• [Brief]
The reply to the records below should contain exactly the lines from the line with "DerivedAt s p (l.val" through the line with "Function.update_of_ne (Fin.ne_of_lt hj)", and nothing besides.

• [Dataset records]
-- ==== Sys2Proof/Config.lean ====
section
/-! DEFINITION. What the spec leaves open. Its other open parameters (spec/00_scope.md R9) leave no trace here: no rule
depends on LIMB_BITS, LIMB_COUNT or PMUL_SCHEDULE, LANES is 1 in the architectural model, and PROG is the field `prog` of
`State`. -/

namespace Sys2Proof.Config

/-- The value of FInv(0), before its reduction modulo P25519. R174 leaves FInv(0) undefined, so nothing is known of this
number: it has no body, and a claim about FInv holds whatever it is. (DESIGN CHOICE, safe:
notes/assumptions/1.md) -/
opaque fInvZero : Nat

/-- The coordinates, before their reduction modulo P25519, of the multiple of the base point that PMUL computes from a scalar
of 2^255 or more. R181 defines ScalarMulBase below 2^255 only (no run reaches such a scalar, R26), so nothing is known of
these numbers. (DESIGN CHOICE, safe: notes/assumptions/8.md) -/
opaque mulBaseBeyond : Nat → Nat × Nat

end Sys2Proof.Config
end

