-- ==== Sys2Proof/Certificates/Slice0/Obligations.lean ====
section
/-! DEFINITION. The statements about P2PK-CORE, for the provers. Each docstring names the rule of spec/ it formalises, or says
that the statement is an inference and from which sentence. A statement that an operation completes has a conclusion
`exec i s = .next t` with `t` written out, so it says the operation's result, its frame and the advance of UPC at once. -/

open Sys2Proof Sys2Proof.Machine

/-! ### Decoding and the step -/

/-- R93: the opcode map. The rows are those of the table; a word matches a row when its masked bits equal the row's value, no word matches two rows, a word that
matches no row is illegal, and exactly these 22 words are legal. -/
def Obligations.DecodeFollowsTheOpcodeMap : Prop :=
  opcodeRows.map (fun r => (r.mnemonic, r.value, r.mask)) =
    [("CHK", 0x10, 0xFF), ("SHAI", 0x20, 0xFF), ("SHAB", 0x30, 0xFF), ("HMAC", 0x40, 0xFF), ("MKD", 0x50, 0xFF),
     ("CKD", 0x60, 0xF4), ("CLAMP", 0x70, 0xF7), ("PMUL", 0x80, 0xF7), ("PENC", 0x90, 0xF7), ("BIND", 0xA0, 0xF7),
     ("HALT", 0xF0, 0xFF)] ∧
  (∀ w : Byte, (opcodeRows.filter (·.accepts w)).length ≤ 1) ∧
  (∀ (w : Byte) (r : OpcodeRow), r ∈ opcodeRows → w &&& r.mask = r.value → decode w = .ok (r.operation w)) ∧
  (∀ w : Byte, (∀ r ∈ opcodeRows, w &&& r.mask ≠ r.value) → ∃ e, decode w = .error e) ∧
  ((List.range 256).filter (fun n => (decode (BitVec.ofNat 8 n)).isOk)).length = 22 ∧
  decode 0x10 = .ok .chk ∧ decode 0x20 = .ok .shai ∧ decode 0x30 = .ok .shab ∧ decode 0x40 = .ok .hmac ∧
  decode 0x50 = .ok .mkd ∧
  decode 0x60 = .ok (.ckd .one 0) ∧ decode 0x61 = .ok (.ckd .one 1) ∧ decode 0x62 = .ok (.ckd .one 2) ∧
  decode 0x63 = .ok (.ckd .one 3) ∧ decode 0x68 = .ok (.ckd .two 0) ∧ decode 0x69 = .ok (.ckd .two 1) ∧
  decode 0x6A = .ok (.ckd .two 2) ∧ decode 0x6B = .ok (.ckd .two 3) ∧
  decode 0x70 = .ok (.clamp .one) ∧ decode 0x78 = .ok (.clamp .two) ∧
  decode 0x80 = .ok (.pmul .one) ∧ decode 0x88 = .ok (.pmul .two) ∧
  decode 0x90 = .ok (.penc .one) ∧ decode 0x98 = .ok (.penc .two) ∧
  decode 0xA0 = .ok (.bind .one) ∧ decode 0xA8 = .ok (.bind .two) ∧ decode 0xF0 = .ok .halt

/-- Decoding and encoding agree in both directions (R93 with the encodings of the operation rules). -/
def Obligations.DecodeInvertsEncode : Prop :=
  (∀ i : Instr, decode (encode i) = .ok i) ∧ ∀ (w : Byte) (i : Instr), decode w = .ok i → encode i = w

/-- R95: which words are illegal, and that fetching one in a run raises Fault(ILLOP) before anything else is done, whether the
sequencer's turn is listed or no turn is (the list of turns is the model's choice, notes/assumptions/3.md). -/
def Obligations.IllegalWordsRaiseIllop : Prop :=
  (∀ w : Byte, (∃ e, decode w = .error e) ↔
    (w >>> 4).toNat ∈ [0x0, 0xB, 0xC, 0xD, 0xE] ∨
    w.getLsbD 2 = true ∨
    ((w >>> 4).toNat ∈ [0x1, 0x2, 0x3, 0x4, 0x5, 0xF] ∧ w &&& 0x0F ≠ 0) ∨
    ((w >>> 4).toNat ∈ [0x7, 0x8, 0x9, 0xA] ∧ w &&& 0x07 ≠ 0)) ∧
  (∀ (s : State) (e : IllegalWord), s.runState = .busy → s.agenda = [] → s.fetchOp = .error e →
    step s = .next (s.raiseFault .illop)) ∧
  ∀ (s : State) (e : IllegalWord) (rest : List Turn), s.runState = .busy → s.agenda = .sequencer :: rest →
    s.fetchOp = .error e → step s = .next (State.raiseFault { s with agenda := rest } .illop)

/-- R36: in a run, when it is the sequencer's turn, the step fetches `PROG[UPC]`, decodes it and executes the operation; outside
a run the sequencer does not step (the idle turn is the model's choice, notes/assumptions/4.md). R70, R72, R250: a listed turn of
the host or of the reset input takes its effect, which leaves the program and the turns to come as they are (the list of turns is
the model's choice, notes/assumptions/3.md). -/
def Obligations.StepRunsTheDecodedOperation : Prop :=
  (∀ (s : State) (i : Instr), s.runState = .busy → s.agenda = [] → decode (s.prog[s.upc.toNat]) = .ok i →
    step s = exec i s) ∧
  (∀ (s : State) (i : Instr) (rest : List Turn), s.runState = .busy → s.agenda = .sequencer :: rest →
    decode (s.prog[s.upc.toNat]) = .ok i → step s = exec i { s with agenda := rest }) ∧
  (∀ s : State, s.runState ≠ .busy → s.agenda = [] → step s = .next s) ∧
  (∀ (s : State) (rest : List Turn), s.runState ≠ .busy → s.agenda = .sequencer :: rest →
    step s = .next { s with agenda := rest }) ∧
  (∀ (s : State) (o : Nat) (b : Byte) (rest : List Turn), s.agenda = .host (.write o b) :: rest →
    step s = .next (hostWrite o b { s with agenda := rest })) ∧
  (∀ (s : State) (o : Nat) (rest : List Turn), s.agenda = .host (.read o) :: rest →
    step s = .next { s with agenda := rest }) ∧
  (∀ (s : State) (rest : List Turn), s.agenda = .resetInput :: rest →
    step s = .next (resetInput { s with agenda := rest })) ∧
  (∀ (s : State) (o : Nat) (b : Byte), (hostWrite o b s).agenda = s.agenda ∧ (hostWrite o b s).prog = s.prog) ∧
  ∀ s : State, (resetInput s).agenda = s.agenda ∧ (resetInput s).prog = s.prog

/-- R238 (c): no operation is refused and none is stuck; every operation answers a next state in every state. That a step answers one
in IDLE, SAT and FAIL too, where R238 (b) says the sequencer has none, is the model's choice (notes/assumptions/4.md). -/
def Obligations.EveryStepAnswersANextState : Prop :=
  (∀ (i : Instr) (s : State), ∃ t, exec i s = .next t) ∧ ∀ s : State, ∃ t, step s = .next t

/-! ### The operations -/

/-- R113, SHAI: the chaining state becomes IV, whatever it was; nothing else but UPC changes. -/
def Obligations.ShaiInitialisesTheChainingState : Prop :=
  decode 0x20 = .ok .shai ∧
  ∀ s : State, s.upc ≠ 31 → exec .shai s = .next { s with h := some initialHash, upc := s.upc + 1 }

/-- R114, SHAB: one compression of BLK into H; BLK is not consumed; an unwritten H or BLK raises Fault(SEQ). R118: the compression is
80 stages, stage t with `KR[t]` and `W[t]`, from the eight words it is given, and then their word-wise addition to the result. -/
def Obligations.ShabCompressesTheBlock : Prop :=
  roundConstants.length = 80 ∧
  (∀ (hin : Words8) (b : Bytes 128), ∃ v : Nat → Words8, v 0 = hin ∧
    (∀ t, t < 80 → v (t + 1) =
      let t1 := (v t).w7 + bigSigma1 (v t).w4 + ch (v t).w4 (v t).w5 (v t).w6 + roundConstants.getD t 0 +
        (messageSchedule b).getD t 0
      let t2 := bigSigma0 (v t).w0 + maj (v t).w0 (v t).w1 (v t).w2
      { w0 := t1 + t2, w1 := (v t).w0, w2 := (v t).w1, w3 := (v t).w2
        w4 := (v t).w3 + t1, w5 := (v t).w4, w6 := (v t).w5, w7 := (v t).w6 }) ∧
    compress hin b =
      { w0 := hin.w0 + (v 80).w0, w1 := hin.w1 + (v 80).w1, w2 := hin.w2 + (v 80).w2, w3 := hin.w3 + (v 80).w3
        w4 := hin.w4 + (v 80).w4, w5 := hin.w5 + (v 80).w5, w6 := hin.w6 + (v 80).w6, w7 := hin.w7 + (v 80).w7 }) ∧
  decode 0x30 = .ok .shab ∧
  (∀ (s : State) (hin : Words8) (b : Bytes 128), s.h = some hin → s.blk = some b → s.upc ≠ 31 →
    exec .shab s = .next { s with h := some (compress hin b), upc := s.upc + 1 }) ∧
  ∀ s : State, s.h = none ∨ s.blk = none → exec .shab s = .next (s.raiseFault .seq)

/-- R134, HMAC: IDIG and DIG are the inner and outer digests of HMAC-SHA512 of the message under the key in K0, H holds the
eight words of DIG, BLK the last outer block; K0 and MBUF are unchanged; an unwritten K0 or MBUF raises Fault(SEQ). -/
def Obligations.HmacComputesHmacSha512 : Prop :=
  decode 0x40 = .ok .hmac ∧
  (∀ (s : State) (k : Bytes 128) (m : MessageBuffer), s.k0 = some k → s.mbuf = some m → s.upc ≠ 31 →
    exec .hmac s = .next { s with
      idig := some (hmacInner k.toList m.message)
      dig := some (hmac512 k.toList m.message)
      h := some (hmac512State k.toList m.message)
      blk := some (outerBlock (hmacInner k.toList m.message))
      upc := s.upc + 1 }) ∧
  ∀ s : State, s.k0 = none ∨ s.mbuf = none → exec .hmac s = .next (s.raiseFault .seq)

/-- R141, MKD: the master key material is the split HMAC-SHA512 of the seed under "ed25519 seed", and the unit registers are
left as R144 says; an invalid frame or a written KM0 raises Fault(SEQ). -/
def Obligations.MkdDerivesTheMasterKey : Prop :=
  decode 0x50 = .ok .mkd ∧
  (∀ (s : State) (seed : Bytes 64), s.seedView = some seed → s.km0 = none → s.upc ≠ 31 →
    exec .mkd s = .next { s with
      km0 := some (masterKey seed)
      k0 := some (paddedKey seedKey)
      mbuf := some { bytes := seed, mlen := 64 }
      idig := some (hmacInner seedKey seed.toList)
      dig := some (hmac512 seedKey seed.toList)
      h := some (hmac512State seedKey seed.toList)
      blk := some (outerBlock (hmacInner seedKey seed.toList))
      upc := s.upc + 1 }) ∧
  ∀ s : State, s.seedView = none ∨ s.km0 ≠ none → exec .mkd s = .next (s.raiseFault .seq)

/-- R152, CKD p,l: the child is CkdPriv of the parent and the index, the unit registers are left as R157 says; the SEQ checks
come first, then an index of 2^31 or more raises Fault(SHAPE). -/
def Obligations.CkdDerivesTheChildKey : Prop :=
  (∀ (p : Lane) (l : Level),
    decode (0x60 ||| (BitVec.ofNat 8 (p.number - 1) <<< 3) ||| BitVec.ofNat 8 l.val) = .ok (.ckd p l)) ∧
  (∀ (s : State) (p : Lane) (l : Level) (parent : KeyMaterial) (i : PathIndex),
    s.parentKM p l = some parent → s.pathView p l = some i → s.childKM p l = none → i.toNat < 2 ^ 31 → s.upc ≠ 31 →
    exec (.ckd p l) s = .next { s.setChildKM p l (ckdPriv parent i) with
      k0 := some (paddedKey parent.cc.toList)
      mbuf := some { bytes := bytesOf 64 (ckdData parent.key i ++ copies 27 0), mlen := 37 }
      idig := some (hmacInner parent.cc.toList (ckdData parent.key i))
      dig := some (hmac512 parent.cc.toList (ckdData parent.key i))
      h := some (hmac512State parent.cc.toList (ckdData parent.key i))
      blk := some (outerBlock (hmacInner parent.cc.toList (ckdData parent.key i)))
      upc := s.upc + 1 }) ∧
  (∀ (s : State) (p : Lane) (l : Level), s.parentKM p l = none ∨ s.pathView p l = none ∨ s.childKM p l ≠ none →
    exec (.ckd p l) s = .next (s.raiseFault .seq)) ∧
  ∀ (s : State) (p : Lane) (l : Level) (parent : KeyMaterial) (i : PathIndex),
    s.parentKM p l = some parent → s.pathView p l = some i → s.childKM p l = none → 2 ^ 31 ≤ i.toNat →
    exec (.ckd p l) s = .next (s.raiseFault .shape)

/-- R161, CLAMP p: the clamped key half of KM[p][4]; an unwritten KM[p][4] or a written SC[p] raises Fault(SEQ). -/
def Obligations.ClampWritesTheClampedScalar : Prop :=
  (∀ p : Lane, decode (0x70 ||| (BitVec.ofNat 8 (p.number - 1) <<< 3)) = .ok (.clamp p)) ∧
  (∀ (s : State) (p : Lane) (k : KeyMaterial), (s.lane p).km4 = some k → (s.lane p).sc = none → s.upc ≠ 31 →
    exec (.clamp p) s =
      .next { s.setLane p { s.lane p with sc := some (clampScalar k.key) } with upc := s.upc + 1 }) ∧
  ∀ (s : State) (p : Lane), (s.lane p).km4 = none ∨ (s.lane p).sc ≠ none →
    exec (.clamp p) s = .next (s.raiseFault .seq)

/-- R183, PMUL p: PT[p] becomes ScalarMulBase of SC[p], for every scalar below 2^255 (where R181 defines it), so Fault(CURVE) is
not raised (R184); an unwritten SC[p] or a written PT[p] raises Fault(SEQ). That this point is [SC[p]]BASE is the statement
ScalarMulBaseIsTheMultipleOfBase. -/
def Obligations.PmulWritesTheMultipleOfBase : Prop :=
  (∀ p : Lane, decode (0x80 ||| (BitVec.ofNat 8 (p.number - 1) <<< 3)) = .ok (.pmul p)) ∧
  (∀ (s : State) (p : Lane) (v : Scalar), (s.lane p).sc = some v → v.toNat < 2 ^ 255 → (s.lane p).pt = none →
    s.upc ≠ 31 →
    exec (.pmul p) s =
      .next { s.setLane p { s.lane p with pt := some (scalarMulBase v) } with upc := s.upc + 1 }) ∧
  ∀ (s : State) (p : Lane), (s.lane p).sc = none ∨ (s.lane p).pt ≠ none →
    exec (.pmul p) s = .next (s.raiseFault .seq)
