/-- Settles O14: PENC completes with the encoding of the point, and a point it cannot read or a written ENC is SEQ. -/
theorem pencWritesTheEncoding : Obligations.PencWritesTheEncoding :=
  ⟨decode_penc_word, fun _ _ _ => exec_penc, fun _ _ h => h.elim exec_penc_no_point exec_penc_written⟩

end Sys2Proof.Machine
end

section
/-! Soundness (R206): every written register is traced to the frame's seed and path, so SAT means that both public keys are
derived. -/

namespace Sys2Proof.Machine

open Sys2Proof

/-! ### The chain of R154, level by level -/

/-- The first levels of the chain depend on the first indices only. -/
theorem chainTo_congr {m : KeyMaterial} {path path' : Level → PathIndex} :
    ∀ {n : Nat}, n ≤ 4 → (∀ l : Level, l.val < n → path' l = path l) → chainTo m path' n = chainTo m path n
  | 0, _, _ => rfl
  | n + 1, hn, h => by
    have hlevel : (Fin.ofNat 4 n).val = n := Nat.mod_eq_of_lt (by omega)
    rw [chainTo, chainTo, chainTo_congr (by omega) fun l hl => h l (by omega), h (Fin.ofNat 4 n) (by omega)]

/-- The key of the level-4 key material is the function of R204: all four levels are the chain of R154. -/
theorem encodePoint_chainTo_four (seed : Bytes 64) (path : Level → PathIndex) :
    encodePoint (scalarMulBase (clampScalar (chainTo (masterKey seed) path 4).key)) = derive seed path := rfl

/-- Where key material comes from is a property of the frame. -/
theorem DerivedAt.congr {s t : State} {p : Lane} {n : Nat} {k : KeyMaterial} (h : DerivedAt s p n k)
    (hb : t.inbuf = s.inbuf) (hc : t.incnt = s.incnt) : DerivedAt t p n k := by
  obtain ⟨seed, path, hseed, hpath, hk⟩ := h
  refine ⟨seed, path, (seedView_congr hb hc).trans hseed, fun l hl => ?_, hk⟩
  rw [pathView_congr hb hc]
  exact hpath l hl

theorem Established.congr {s t : State} {p : Lane} (h : Established s p) (hb : t.inbuf = s.inbuf)
    (hc : t.incnt = s.incnt) : Established t p := by
  obtain ⟨seed, path, hseed, hpath, hkey⟩ := h
  refine ⟨seed, path, (seedView_congr hb hc).trans hseed, fun l => ?_, (pubkeyView_congr hb hc p).trans hkey⟩
  rw [pathView_congr hb hc]
  exact hpath l

/-- One level more: the child of derived key material along the lane's next index, once that is admitted (R153, R154). -/
theorem DerivedAt.ckdPriv {s : State} {p : Lane} {l : Level} {parent : KeyMaterial} {i : PathIndex}
    (h : DerivedAt s p l.val parent) (view : s.pathView p l = some i) (admitted : indexAdmitted i = true) :
    DerivedAt s p (l.val + 1) (ckdPriv parent i) := by
  obtain ⟨seed, path, hseed, hpath, rfl⟩ := h
  have hbelow : ∀ j : Level, j.val < l.val → Function.update path l i j = path j := fun _ hj =>
    Function.update_of_ne (Fin.ne_of_lt hj) _ _
  have hlevel : Fin.ofNat 4 l.val = l := Fin.ext (Nat.mod_eq_of_lt l.isLt)
  refine ⟨seed, Function.update path l i, hseed, fun j hj => ?_, ?_⟩
  · by_cases hjl : j = l
    · subst hjl
      rw [Function.update_self]
      exact ⟨view, admitted⟩
    · have hlt : j.val < l.val := Nat.lt_of_le_of_ne (Nat.le_of_lt_succ hj) (Fin.val_ne_of_ne hjl)
      rw [hbelow j hlt]
      exact hpath j hlt
  · rw [chainTo, chainTo_congr l.isLt.le hbelow, hlevel, Function.update_self]

/-- The parent of CKD p,l in a traced state: KM0 is level 0, and the children are the levels above it (R24, R152). -/
theorem Traced.parent {s : State} (h : Traced s) {p : Lane} :
    ∀ {l : Level} {k : KeyMaterial}, s.parentKM p l = some k → DerivedAt s p l.val k
  | 0, k, hk => by
    obtain ⟨seed, hseed, rfl⟩ := h.master k hk
    exact ⟨seed, fun _ => 0, hseed, nofun, rfl⟩
  | 1, k, hk => h.child p 0 k hk
  | 2, k, hk => h.child p 1 k hk
  | 3, k, hk => h.child p 2 k hk
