-- ==== Sys2Proof/Machine/Encoder.lean ====
section
/-! DEFINITION. Encoding: ENCODE (43_encoding_unit.md R200 to R203). -/

namespace Sys2Proof.Machine

/-- R200: the loop over symbols from position `pos`, with the bits `out` written so far. -/
def encodeFrom (t : Codes) (bitCap : Nat) : Nat → List Bool → List (Option Byte) → Except Stop (List Bool)
  | _, out, [] => .ok out
  | pos, _, none :: _ => .error (.unwritten .symbuf pos)
  | pos, out, some s :: r =>
    if codeLen t s = 0 then .error (.raise .unknownSymbol (BitVec.ofNat 32 pos))
    else if bitCap < out.length + codeLen t s then .error (.raise .resource (BitVec.ofNat 32 pos))
    else encodeFrom t bitCap (pos + 1) (out ++ codeAt t s) r

/-- R85, R200, R215: a bit sequence becomes the content of BITBUF from bit 0, and BIT_LEN its length. -/
def putBits (x : List Bool) (s : State) : State :=
  { s with bitbuf := Memory.writeBitSeq s.bitbuf x, bitLen := BitVec.ofNat 32 x.length }

/-- R200, R275, R280: ENCODE; SEQUENCE comes before anything changes; every error clears BITBUF and BIT_LEN (log 6). -/
def perfEncode (s : State) : Perf :=
  if s.tableValid then
    match encodeFrom s.code s.par.bitCap 0 [] (symInput s) with
    | .ok x => .done (putBits x s)
    | .error st => st.toPerf [.bitbuf] s
  else .raised .sequence 0x70000000#32 [.bitbuf] s

/-- ENCODE (R200). -/
def execEncode (s : State) : Host.Outcome State Fault Refusal := (perfEncode s).finish

end Sys2Proof.Machine
end

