/-! ### putBits -/

@[simp] theorem putBits_par (x : List Bool) : (putBits x s).par = s.par := rfl
@[simp] theorem putBits_lastCmd (x : List Bool) : (putBits x s).lastCmd = s.lastCmd := rfl
@[simp] theorem putBits_pending (x : List Bool) : (putBits x s).pending = s.pending := rfl
@[simp] theorem putBits_busy (x : List Bool) : (putBits x s).busy = s.busy := rfl
@[simp] theorem putBits_err (x : List Bool) : (putBits x s).err = s.err := rfl
@[simp] theorem putBits_ovf (x : List Bool) : (putBits x s).ovf = s.ovf := rfl
@[simp] theorem putBits_treeValid (x : List Bool) : (putBits x s).treeValid = s.treeValid := rfl
@[simp] theorem putBits_tableValid (x : List Bool) : (putBits x s).tableValid = s.tableValid := rfl
@[simp] theorem putBits_errCode (x : List Bool) : (putBits x s).errCode = s.errCode := rfl
@[simp] theorem putBits_errInfo (x : List Bool) : (putBits x s).errInfo = s.errInfo := rfl
@[simp] theorem putBits_intEn (x : List Bool) : (putBits x s).intEn = s.intEn := rfl
@[simp] theorem putBits_intStat (x : List Bool) : (putBits x s).intStat = s.intStat := rfl
@[simp] theorem putBits_symLen (x : List Bool) : (putBits x s).symLen = s.symLen := rfl
@[simp] theorem putBits_bitLen (x : List Bool) : (putBits x s).bitLen = BitVec.ofNat 32 x.length := rfl
@[simp] theorem putBits_pkLen (x : List Bool) : (putBits x s).pkLen = s.pkLen := rfl
@[simp] theorem putBits_treeRoot (x : List Bool) : (putBits x s).treeRoot = s.treeRoot := rfl
@[simp] theorem putBits_nodeCount (x : List Bool) : (putBits x s).nodeCount = s.nodeCount := rfl
@[simp] theorem putBits_maxCodeLen (x : List Bool) : (putBits x s).maxCodeLen = s.maxCodeLen := rfl
@[simp] theorem putBits_pad (x : List Bool) : (putBits x s).pad = s.pad := rfl
@[simp] theorem putBits_count (x : List Bool) : (putBits x s).count = s.count := rfl
@[simp] theorem putBits_node (x : List Bool) : (putBits x s).node = s.node := rfl
@[simp] theorem putBits_code (x : List Bool) : (putBits x s).code = s.code := rfl
@[simp] theorem putBits_symbuf (x : List Bool) : (putBits x s).symbuf = s.symbuf := rfl
@[simp] theorem putBits_bitbuf (x : List Bool) : (putBits x s).bitbuf = Memory.writeBitSeq s.bitbuf x := rfl
@[simp] theorem putBits_pkbuf (x : List Bool) : (putBits x s).pkbuf = s.pkbuf := rfl
@[simp] theorem putBits_resetPin (x : List Bool) : (putBits x s).resetPin = s.resetPin := rfl
@[simp] theorem putBits_inputs (x : List Bool) : (putBits x s).inputs = s.inputs := rfl
@[simp] theorem putBits_bus (x : List Bool) : (putBits x s).bus = s.bus := rfl
@[simp] theorem putBits_freeCtr (x : List Bool) : (putBits x s).freeCtr = s.freeCtr := rfl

• [Written solution]
    DerivedAt s p (l.val + 1) (ckdPriv parent i) := by
  obtain ⟨seed, path, hseed, hpath, rfl⟩ := h
  have hbelow : ∀ j : Level, j.val < l.val → Function.update path l i j = path j := fun _ hj =>
    Function.update_of_ne (Fin.ne_of_lt hj) _ _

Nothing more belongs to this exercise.